START DATA TO USE

-- ==== Sys2Proof/Laws/PerInstr.lean ====
section
/-! SUPPORT. Family Encodable, one lemma per constructor of Instr: reading the fields of an instruction's encoding gives
the instruction back, with every operand (09 R218). Nothing is claimed of a constructor that has no word. Before it, one
lemma per opcode: the arm of `Raw.toInstr` that reads it. -/

namespace Sys2Proof.Laws.Encodable

/-- The fields that `toRaw` writes are the fields that `toInstr` reads. -/
def Statement (i : Instr) : Prop := ∀ r, i.toRaw = some r → i.wf = true → r.toInstr = some i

END DATA TO USE

● EXERCISE REQUIREMENTS
Could you give the records again, exactly as they appear?

● OUTPUT OF THE TASK
-- ==== Sys2Proof/Laws/PerInstr.lean ====
section
/-! SUPPORT. Family Encodable, one lemma per constructor of Instr: reading the fields of an instruction's encoding gives
the instruction back, with every operand (09 R218). Nothing is claimed of a constructor that has no word. Before it, one
lemma per opcode: the arm of `Raw.toInstr` that reads it. -/

namespace Sys2Proof.Laws.Encodable

/-- The fields that `toRaw` writes are the fields that `toInstr` reads. -/
def Statement (i : Instr) : Prop := ∀ r, i.toRaw = some r → i.wf = true → r.toInstr = some i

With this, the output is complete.